Exercise directions> What you give must be exactly the lines of the material from the first through the line that contains "rc).pc = s.pc := rfl", inclusive, and no others.

Data in this exercise>
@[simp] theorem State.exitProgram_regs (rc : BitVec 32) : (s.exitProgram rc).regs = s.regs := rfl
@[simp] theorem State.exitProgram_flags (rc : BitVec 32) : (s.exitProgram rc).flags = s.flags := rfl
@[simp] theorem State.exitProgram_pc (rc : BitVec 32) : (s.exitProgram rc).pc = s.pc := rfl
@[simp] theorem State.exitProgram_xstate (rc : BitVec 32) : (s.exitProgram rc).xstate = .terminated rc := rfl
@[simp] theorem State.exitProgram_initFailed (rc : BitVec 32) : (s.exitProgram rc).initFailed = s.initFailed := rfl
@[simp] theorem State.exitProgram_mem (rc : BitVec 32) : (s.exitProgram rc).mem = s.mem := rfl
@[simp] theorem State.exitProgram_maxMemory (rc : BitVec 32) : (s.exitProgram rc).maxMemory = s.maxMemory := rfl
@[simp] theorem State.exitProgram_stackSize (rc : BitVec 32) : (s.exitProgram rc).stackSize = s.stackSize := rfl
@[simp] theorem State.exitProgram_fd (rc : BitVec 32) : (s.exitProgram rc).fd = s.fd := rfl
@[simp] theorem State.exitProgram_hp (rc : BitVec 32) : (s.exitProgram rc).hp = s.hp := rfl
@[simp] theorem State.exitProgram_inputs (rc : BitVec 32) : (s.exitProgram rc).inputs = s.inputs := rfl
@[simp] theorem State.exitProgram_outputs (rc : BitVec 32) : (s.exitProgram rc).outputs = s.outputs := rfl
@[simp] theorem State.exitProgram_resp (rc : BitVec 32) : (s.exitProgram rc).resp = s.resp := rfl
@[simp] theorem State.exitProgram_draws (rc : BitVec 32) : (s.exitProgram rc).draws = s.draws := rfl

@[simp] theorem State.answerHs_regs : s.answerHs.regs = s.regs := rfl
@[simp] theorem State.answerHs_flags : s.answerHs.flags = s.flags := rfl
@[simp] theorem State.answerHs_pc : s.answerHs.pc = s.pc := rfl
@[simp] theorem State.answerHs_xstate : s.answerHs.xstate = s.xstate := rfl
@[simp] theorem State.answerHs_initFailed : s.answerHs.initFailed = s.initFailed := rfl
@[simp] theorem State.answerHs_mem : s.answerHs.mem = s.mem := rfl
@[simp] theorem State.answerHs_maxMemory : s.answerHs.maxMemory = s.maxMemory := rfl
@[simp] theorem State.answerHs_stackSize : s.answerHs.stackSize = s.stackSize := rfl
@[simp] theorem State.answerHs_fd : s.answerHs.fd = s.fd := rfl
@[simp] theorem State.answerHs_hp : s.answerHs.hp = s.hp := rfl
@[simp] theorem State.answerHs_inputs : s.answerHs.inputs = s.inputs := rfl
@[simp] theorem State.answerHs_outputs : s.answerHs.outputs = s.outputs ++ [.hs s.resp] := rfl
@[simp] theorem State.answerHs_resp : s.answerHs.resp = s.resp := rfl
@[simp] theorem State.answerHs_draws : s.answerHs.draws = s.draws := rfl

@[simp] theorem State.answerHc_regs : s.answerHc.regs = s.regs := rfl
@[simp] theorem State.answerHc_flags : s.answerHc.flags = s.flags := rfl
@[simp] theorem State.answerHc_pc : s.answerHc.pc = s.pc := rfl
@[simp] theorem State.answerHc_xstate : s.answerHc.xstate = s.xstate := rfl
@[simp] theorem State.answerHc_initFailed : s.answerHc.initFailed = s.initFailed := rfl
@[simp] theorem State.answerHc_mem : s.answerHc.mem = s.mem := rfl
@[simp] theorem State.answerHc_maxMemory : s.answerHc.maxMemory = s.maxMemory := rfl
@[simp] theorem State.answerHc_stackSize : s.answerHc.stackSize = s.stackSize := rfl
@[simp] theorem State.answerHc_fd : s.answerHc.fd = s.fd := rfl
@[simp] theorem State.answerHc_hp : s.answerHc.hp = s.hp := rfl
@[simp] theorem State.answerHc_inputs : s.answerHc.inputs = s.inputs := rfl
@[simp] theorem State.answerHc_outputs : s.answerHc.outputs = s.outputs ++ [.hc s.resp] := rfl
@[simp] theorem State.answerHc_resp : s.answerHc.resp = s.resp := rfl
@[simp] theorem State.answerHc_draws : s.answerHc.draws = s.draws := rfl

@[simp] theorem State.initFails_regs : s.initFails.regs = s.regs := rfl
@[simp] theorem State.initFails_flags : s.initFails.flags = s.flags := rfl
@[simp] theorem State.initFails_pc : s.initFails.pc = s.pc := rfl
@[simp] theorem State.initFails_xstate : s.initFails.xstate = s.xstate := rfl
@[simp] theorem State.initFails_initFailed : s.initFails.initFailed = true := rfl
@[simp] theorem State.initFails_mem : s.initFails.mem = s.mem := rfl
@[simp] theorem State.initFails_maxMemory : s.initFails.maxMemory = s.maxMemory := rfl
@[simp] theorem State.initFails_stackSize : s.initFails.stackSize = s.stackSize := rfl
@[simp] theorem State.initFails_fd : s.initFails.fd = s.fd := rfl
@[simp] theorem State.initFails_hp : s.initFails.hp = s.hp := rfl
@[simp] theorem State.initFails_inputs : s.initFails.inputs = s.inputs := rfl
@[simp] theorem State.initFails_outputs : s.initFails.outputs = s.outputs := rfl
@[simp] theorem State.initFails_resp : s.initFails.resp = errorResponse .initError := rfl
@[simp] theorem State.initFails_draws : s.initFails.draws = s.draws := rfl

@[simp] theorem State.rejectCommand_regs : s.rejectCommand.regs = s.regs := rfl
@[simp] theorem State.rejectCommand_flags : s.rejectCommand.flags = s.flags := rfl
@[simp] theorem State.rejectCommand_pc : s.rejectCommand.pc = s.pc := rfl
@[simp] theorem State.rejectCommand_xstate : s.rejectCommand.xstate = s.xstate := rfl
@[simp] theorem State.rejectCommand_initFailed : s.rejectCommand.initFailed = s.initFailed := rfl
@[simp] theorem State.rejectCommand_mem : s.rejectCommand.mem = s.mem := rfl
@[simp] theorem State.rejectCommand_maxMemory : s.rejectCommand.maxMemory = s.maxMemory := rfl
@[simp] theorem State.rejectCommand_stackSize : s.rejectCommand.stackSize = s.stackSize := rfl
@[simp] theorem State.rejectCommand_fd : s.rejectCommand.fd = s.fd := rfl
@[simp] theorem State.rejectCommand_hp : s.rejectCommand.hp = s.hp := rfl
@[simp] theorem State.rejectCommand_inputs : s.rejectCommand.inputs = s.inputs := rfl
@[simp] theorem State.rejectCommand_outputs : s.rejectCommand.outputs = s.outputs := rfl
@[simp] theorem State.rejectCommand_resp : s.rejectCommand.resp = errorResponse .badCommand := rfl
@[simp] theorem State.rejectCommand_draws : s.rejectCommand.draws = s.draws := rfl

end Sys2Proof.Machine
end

Written solution>
@[simp] theorem State.exitProgram_regs (rc : BitVec 32) : (s.exitProgram rc).regs = s.regs := rfl
@[simp] theorem State.exitProgram_flags (rc : BitVec 32) : (s.exitProgram rc).flags = s.flags := rfl
@[simp] theorem State.exitProgram_pc (rc : BitVec 32) : (s.exitProgram rc).pc = s.pc := rfl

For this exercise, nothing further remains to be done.